To do:
Word for word, retype every line of the data.

Data shown:
..............................
-- ==== Sys2Proof/Laws/Exec.lean ====
section
/-! SUPPORT. Each constructor's arm of `exec`, so that proofs rewrite with the arm they need and never unfold the dispatch. -/

namespace Sys2Proof.Machine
..............................
Answer section:
-- ==== Sys2Proof/Laws/Exec.lean ====
section
/-! SUPPORT. Each constructor's arm of `exec`, so that proofs rewrite with the arm they need and never unfold the dispatch. -/

namespace Sys2Proof.Machine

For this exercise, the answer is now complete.